The CNX Nifty traded in a range of 15,886.15 and 15,684.00. There were 2 stocks advancing against 48 stocks declining on the index.

The top gainers on Nifty were Nestle up by 0.49% and Bajaj Auto up by 0.08%. On the flip side, Bajaj Finserv down by 6.74%, Bajaj Finance down by 5.21%, Tata Motors down by 5.03%, Indusind Bank down by 4.98% and Hindalco down by 4.86% were the top losers.

European markets were trading lower; UK’s FTSE 100 decreased 129.18 points or 1.77% to 7,188.34, France’s CAC fell 134.81 points or 2.18% to 6,052.42 and Germany’s DAX was down by 280.80 points or 2.04% to 13,481.03.
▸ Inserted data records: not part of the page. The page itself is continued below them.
/-! ### `seedRegisters`: `CK_INIT` (R142 to R144) -/

@[simp] theorem seedRegisters_phase (v : Variant) (e : Word) : (seedRegisters v e s).phase = .ckLoop := rfl
@[simp] theorem seedRegisters_a3 (v : Variant) (e : Word) : (seedRegisters v e s).a3 = acc0 v := rfl
@[simp] theorem seedRegisters_t2 (v : Variant) (e : Word) : (seedRegisters v e s).t2 = acc0 v := rfl
@[simp] theorem seedRegisters_t3 (v : Variant) (e : Word) : (seedRegisters v e s).t3 = acc0 v := rfl
@[simp] theorem seedRegisters_s0 (v : Variant) (e : Word) : (seedRegisters v e s).s0 = acc0 v := rfl
@[simp] theorem seedRegisters_a2 (v : Variant) (e : Word) : (seedRegisters v e s).a2 = acc0 v := rfl
@[simp] theorem seedRegisters_t4 (v : Variant) (e : Word) : (seedRegisters v e s).t4 = acc0 v := rfl
@[simp] theorem seedRegisters_ep (v : Variant) (e : Word) : (seedRegisters v e s).ep = e := rfl
@[simp] theorem seedRegisters_epr (v : Variant) (e : Word) : (seedRegisters v e s).epr = e + epAdj v := rfl
@[simp] theorem seedRegisters_t0 (v : Variant) (e : Word) : (seedRegisters v e s).t0 = 0 := rfl
@[simp] theorem seedRegisters_t1 (v : Variant) (e : Word) : (seedRegisters v e s).t1 = e + epAdj v := rfl
@[simp] theorem seedRegisters_s6 (v : Variant) (e : Word) :
    (seedRegisters v e s).s6 = if v = .x105 then x105Ptr0 else s.s6 := rfl
@[simp] theorem seedRegisters_opl (v : Variant) (e : Word) : (seedRegisters v e s).opl = s.opl := rfl
@[simp] theorem seedRegisters_vl (v : Variant) (e : Word) : (seedRegisters v e s).vl = s.vl := rfl
@[simp] theorem seedRegisters_lenl (v : Variant) (e : Word) : (seedRegisters v e s).lenl = s.lenl := rfl
@[simp] theorem seedRegisters_errcode (v : Variant) (e : Word) : (seedRegisters v e s).errcode = s.errcode := rfl
@[simp] theorem seedRegisters_romLen (v : Variant) (e : Word) : (seedRegisters v e s).romLen = s.romLen := rfl
@[simp] theorem seedRegisters_result0 (v : Variant) (e : Word) : (seedRegisters v e s).result0 = s.result0 := rfl
@[simp] theorem seedRegisters_result1 (v : Variant) (e : Word) : (seedRegisters v e s).result1 = s.result1 := rfl
@[simp] theorem seedRegisters_detect (v : Variant) (e : Word) : (seedRegisters v e s).detect = s.detect := rfl
@[simp] theorem seedRegisters_aliasReg (v : Variant) (e : Word) : (seedRegisters v e s).aliasReg = s.aliasReg := rfl
@[simp] theorem seedRegisters_rom (v : Variant) (e : Word) : (seedRegisters v e s).rom = s.rom := rfl
@[simp] theorem seedRegisters_romStorage (v : Variant) (e : Word) :
    (seedRegisters v e s).romStorage = s.romStorage := rfl
@[simp] theorem seedRegisters_script (v : Variant) (e : Word) : (seedRegisters v e s).script = s.script := rfl
@[simp] theorem seedRegisters_rdata (v : Variant) (e : Word) : (seedRegisters v e s).rdata = s.rdata := rfl
@[simp] theorem seedRegisters_tainted (v : Variant) (e : Word) : (seedRegisters v e s).tainted = s.tainted := rfl
@[simp] theorem seedRegisters_draws (v : Variant) (e : Word) : (seedRegisters v e s).draws = s.draws := rfl

/-! ### `mixRegisters`: steps b to e of an iteration (R151 to R154) -/

@[simp] theorem mixRegisters_phase (w : Word) : (mixRegisters w s).phase = s.phase := rfl
@[simp] theorem mixRegisters_a3 (w : Word) : (mixRegisters w s).a3 = s.a3 + w := rfl
@[simp] theorem mixRegisters_t2 (w : Word) : (mixRegisters w s).t2 = if carryOf s.a3 w then s.t2 + 1 else s.t2 := rfl
@[simp] theorem mixRegisters_t3 (w : Word) : (mixRegisters w s).t3 = s.t3 ^^^ w := rfl
@[simp] theorem mixRegisters_s0 (w : Word) : (mixRegisters w s).s0 = s.s0 + mixedOf w := rfl
@[simp] theorem mixRegisters_a2 (w : Word) :
    (mixRegisters w s).a2 = if takeOf s.a2 w then ((s.a3 + w) ^^^ w) ^^^ s.a2 else s.a2 ^^^ mixedOf w := rfl
@[simp] theorem mixRegisters_t4 (w : Word) : (mixRegisters w s).t4 = s.t4 := rfl
@[simp] theorem mixRegisters_ep (w : Word) : (mixRegisters w s).ep = s.ep := rfl
@[simp] theorem mixRegisters_epr (w : Word) : (mixRegisters w s).epr = s.epr := rfl
@[simp] theorem mixRegisters_t0 (w : Word) : (mixRegisters w s).t0 = s.t0 := rfl
@[simp] theorem mixRegisters_t1 (w : Word) : (mixRegisters w s).t1 = s.t1 := rfl
@[simp] theorem mixRegisters_s6 (w : Word) : (mixRegisters w s).s6 = s.s6 := rfl
@[simp] theorem mixRegisters_opl (w : Word) : (mixRegisters w s).opl = s.opl := rfl
@[simp] theorem mixRegisters_vl (w : Word) : (mixRegisters w s).vl = s.vl := rfl
@[simp] theorem mixRegisters_lenl (w : Word) : (mixRegisters w s).lenl = s.lenl := rfl
@[simp] theorem mixRegisters_errcode (w : Word) : (mixRegisters w s).errcode = s.errcode := rfl
@[simp] theorem mixRegisters_romLen (w : Word) : (mixRegisters w s).romLen = s.romLen := rfl
@[simp] theorem mixRegisters_result0 (w : Word) : (mixRegisters w s).result0 = s.result0 := rfl
@[simp] theorem mixRegisters_result1 (w : Word) : (mixRegisters w s).result1 = s.result1 := rfl
@[simp] theorem mixRegisters_detect (w : Word) : (mixRegisters w s).detect = s.detect := rfl
@[simp] theorem mixRegisters_aliasReg (w : Word) : (mixRegisters w s).aliasReg = s.aliasReg := rfl
@[simp] theorem mixRegisters_rom (w : Word) : (mixRegisters w s).rom = s.rom := rfl
@[simp] theorem mixRegisters_romStorage (w : Word) : (mixRegisters w s).romStorage = s.romStorage := rfl
@[simp] theorem mixRegisters_script (w : Word) : (mixRegisters w s).script = s.script := rfl
@[simp] theorem mixRegisters_rdata (w : Word) : (mixRegisters w s).rdata = s.rdata := rfl
@[simp] theorem mixRegisters_tainted (w : Word) : (mixRegisters w s).tainted = s.tainted := rfl
@[simp] theorem mixRegisters_draws (w : Word) : (mixRegisters w s).draws = s.draws := rfl

/-! ### `advanceX105`: the second pointer's advance (R156) -/

@[simp] theorem advanceX105_phase : (advanceX105 s).phase = s.phase := rfl
@[simp] theorem advanceX105_a3 : (advanceX105 s).a3 = s.a3 := rfl
@[simp] theorem advanceX105_t2 : (advanceX105 s).t2 = s.t2 := rfl
@[simp] theorem advanceX105_t3 : (advanceX105 s).t3 = s.t3 := rfl
@[simp] theorem advanceX105_s0 : (advanceX105 s).s0 = s.s0 := rfl
@[simp] theorem advanceX105_a2 : (advanceX105 s).a2 = s.a2 := rfl
@[simp] theorem advanceX105_t4 : (advanceX105 s).t4 = s.t4 := rfl
@[simp] theorem advanceX105_ep : (advanceX105 s).ep = s.ep := rfl
@[simp] theorem advanceX105_epr : (advanceX105 s).epr = s.epr := rfl
@[simp] theorem advanceX105_t0 : (advanceX105 s).t0 = s.t0 := rfl
@[simp] theorem advanceX105_t1 : (advanceX105 s).t1 = s.t1 := rfl
@[simp] theorem advanceX105_s6 : (advanceX105 s).s6 = x105Next s.s6 := rfl
@[simp] theorem advanceX105_opl : (advanceX105 s).opl = s.opl := rfl
@[simp] theorem advanceX105_vl : (advanceX105 s).vl = s.vl := rfl
@[simp] theorem advanceX105_lenl : (advanceX105 s).lenl = s.lenl := rfl
@[simp] theorem advanceX105_errcode : (advanceX105 s).errcode = s.errcode := rfl
@[simp] theorem advanceX105_romLen : (advanceX105 s).romLen = s.romLen := rfl
@[simp] theorem advanceX105_result0 : (advanceX105 s).result0 = s.result0 := rfl
@[simp] theorem advanceX105_result1 : (advanceX105 s).result1 = s.result1 := rfl
@[simp] theorem advanceX105_detect : (advanceX105 s).detect = s.detect := rfl
@[simp] theorem advanceX105_aliasReg : (advanceX105 s).aliasReg = s.aliasReg := rfl
@[simp] theorem advanceX105_rom : (advanceX105 s).rom = s.rom := rfl
@[simp] theorem advanceX105_romStorage : (advanceX105 s).romStorage = s.romStorage := rfl
@[simp] theorem advanceX105_script : (advanceX105 s).script = s.script := rfl
@[simp] theorem advanceX105_rdata : (advanceX105 s).rdata = s.rdata := rfl
@[simp] theorem advanceX105_tainted : (advanceX105 s).tainted = s.tainted := rfl
@[simp] theorem advanceX105_draws : (advanceX105 s).draws = s.draws := rfl

/-! ### `feedAndAdvance`: step f (R157, R158) -/

@[simp] theorem feedAndAdvance_phase (feed : Word) :
    (feedAndAdvance feed s).phase = if s.t0 + 4 = ckBytes then .ckFinal else .ckLoop := rfl
@[simp] theorem feedAndAdvance_a3 (feed : Word) : (feedAndAdvance feed s).a3 = s.a3 := rfl
@[simp] theorem feedAndAdvance_t2 (feed : Word) : (feedAndAdvance feed s).t2 = s.t2 := rfl
@[simp] theorem feedAndAdvance_t3 (feed : Word) : (feedAndAdvance feed s).t3 = s.t3 := rfl
@[simp] theorem feedAndAdvance_s0 (feed : Word) : (feedAndAdvance feed s).s0 = s.s0 := rfl
@[simp] theorem feedAndAdvance_a2 (feed : Word) : (feedAndAdvance feed s).a2 = s.a2 := rfl
@[simp] theorem feedAndAdvance_t4 (feed : Word) : (feedAndAdvance feed s).t4 = s.t4 + feed := rfl
@[simp] theorem feedAndAdvance_ep (feed : Word) : (feedAndAdvance feed s).ep = s.ep := rfl
@[simp] theorem feedAndAdvance_epr (feed : Word) : (feedAndAdvance feed s).epr = s.epr := rfl
@[simp] theorem feedAndAdvance_t0 (feed : Word) : (feedAndAdvance feed s).t0 = s.t0 + 4 := rfl
@[simp] theorem feedAndAdvance_t1 (feed : Word) : (feedAndAdvance feed s).t1 = s.t1 + 4 := rfl
@[simp] theorem feedAndAdvance_s6 (feed : Word) : (feedAndAdvance feed s).s6 = s.s6 := rfl
@[simp] theorem feedAndAdvance_opl (feed : Word) : (feedAndAdvance feed s).opl = s.opl := rfl
@[simp] theorem feedAndAdvance_vl (feed : Word) : (feedAndAdvance feed s).vl = s.vl := rfl
@[simp] theorem feedAndAdvance_lenl (feed : Word) : (feedAndAdvance feed s).lenl = s.lenl := rfl
@[simp] theorem feedAndAdvance_errcode (feed : Word) : (feedAndAdvance feed s).errcode = s.errcode := rfl
@[simp] theorem feedAndAdvance_romLen (feed : Word) : (feedAndAdvance feed s).romLen = s.romLen := rfl
@[simp] theorem feedAndAdvance_result0 (feed : Word) : (feedAndAdvance feed s).result0 = s.result0 := rfl
@[simp] theorem feedAndAdvance_result1 (feed : Word) : (feedAndAdvance feed s).result1 = s.result1 := rfl
@[simp] theorem feedAndAdvance_detect (feed : Word) : (feedAndAdvance feed s).detect = s.detect := rfl
@[simp] theorem feedAndAdvance_aliasReg (feed : Word) : (feedAndAdvance feed s).aliasReg = s.aliasReg := rfl
@[simp] theorem feedAndAdvance_rom (feed : Word) : (feedAndAdvance feed s).rom = s.rom := rfl
@[simp] theorem feedAndAdvance_romStorage (feed : Word) : (feedAndAdvance feed s).romStorage = s.romStorage := rfl
@[simp] theorem feedAndAdvance_script (feed : Word) : (feedAndAdvance feed s).script = s.script := rfl
@[simp] theorem feedAndAdvance_rdata (feed : Word) : (feedAndAdvance feed s).rdata = s.rdata := rfl
@[simp] theorem feedAndAdvance_tainted (feed : Word) : (feedAndAdvance feed s).tainted = s.tainted := rfl
@[simp] theorem feedAndAdvance_draws (feed : Word) : (feedAndAdvance feed s).draws = s.draws := rfl

/-! ### `resetBlock`: the reset input (R280) -/

@[simp] theorem resetBlock_phase : (resetBlock s).phase = .idle := rfl
@[simp] theorem resetBlock_a3 : (resetBlock s).a3 = Config.freeWord s.draws := rfl
@[simp] theorem resetBlock_t2 : (resetBlock s).t2 = Config.freeWord (s.draws + 1) := rfl
@[simp] theorem resetBlock_t3 : (resetBlock s).t3 = Config.freeWord (s.draws + 2) := rfl
@[simp] theorem resetBlock_s0 : (resetBlock s).s0 = Config.freeWord (s.draws + 3) := rfl
@[simp] theorem resetBlock_a2 : (resetBlock s).a2 = Config.freeWord (s.draws + 4) := rfl
@[simp] theorem resetBlock_t4 : (resetBlock s).t4 = Config.freeWord (s.draws + 5) := rfl
@[simp] theorem resetBlock_ep : (resetBlock s).ep = Config.freeWord (s.draws + 6) := rfl
@[simp] theorem resetBlock_epr : (resetBlock s).epr = Config.freeWord (s.draws + 7) := rfl
@[simp] theorem resetBlock_t0 : (resetBlock s).t0 = Config.freeWord (s.draws + 8) := rfl
@[simp] theorem resetBlock_t1 : (resetBlock s).t1 = Config.freeWord (s.draws + 9) := rfl
@[simp] theorem resetBlock_s6 : (resetBlock s).s6 = Config.freeWord (s.draws + 10) := rfl
@[simp] theorem resetBlock_opl : (resetBlock s).opl = (Config.freeWord (s.draws + 11)).setWidth 4 := rfl
@[simp] theorem resetBlock_vl : (resetBlock s).vl = (Config.freeWord (s.draws + 12)).setWidth 4 := rfl
@[simp] theorem resetBlock_lenl : (resetBlock s).lenl = Config.freeWord (s.draws + 13) := rfl
@[simp] theorem resetBlock_errcode : (resetBlock s).errcode = .noError := rfl
@[simp] theorem resetBlock_romLen : (resetBlock s).romLen = 0 := rfl
@[simp] theorem resetBlock_result0 : (resetBlock s).result0 = 0 := rfl
@[simp] theorem resetBlock_result1 : (resetBlock s).result1 = 0 := rfl
@[simp] theorem resetBlock_detect : (resetBlock s).detect = 0 := rfl
@[simp] theorem resetBlock_aliasReg : (resetBlock s).aliasReg = 0 := rfl
@[simp] theorem resetBlock_rom : (resetBlock s).rom = s.rom := rfl
@[simp] theorem resetBlock_romStorage : (resetBlock s).romStorage = s.romStorage := rfl
@[simp] theorem resetBlock_script : (resetBlock s).script = s.script := rfl
@[simp] theorem resetBlock_rdata : (resetBlock s).rdata = s.rdata := rfl
@[simp] theorem resetBlock_tainted : (resetBlock s).tainted = false := rfl
@[simp] theorem resetBlock_draws : (resetBlock s).draws = s.draws + 14 := rfl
Asian markets settled sharply lower on Monday after an unexpected jump in US inflation data reinforced bets on steep interest rate hikes by the US Federal Reserve and an impending recession. Moreover, a flare-up in Covid-19 cases in China’s capital Beijing also weighed on market sentiments. In Beijing, authorities raced to contain a Covid-19 outbreak on Monday traced to a raucous 24-hour bar known for cheap liquor and big crowds, with millions facing mandatory testing and thousands under targeted lockdowns. Japanese shares dropped after US stocks posted their biggest weekly drop since January on last Friday overnight, while investors were awaiting the interest rate decision by the Bank of Japan due on Friday. Confidence among large Japanese manufacturers weakened further in the second quarter, business outlook survey results from the Ministry of Finance showed.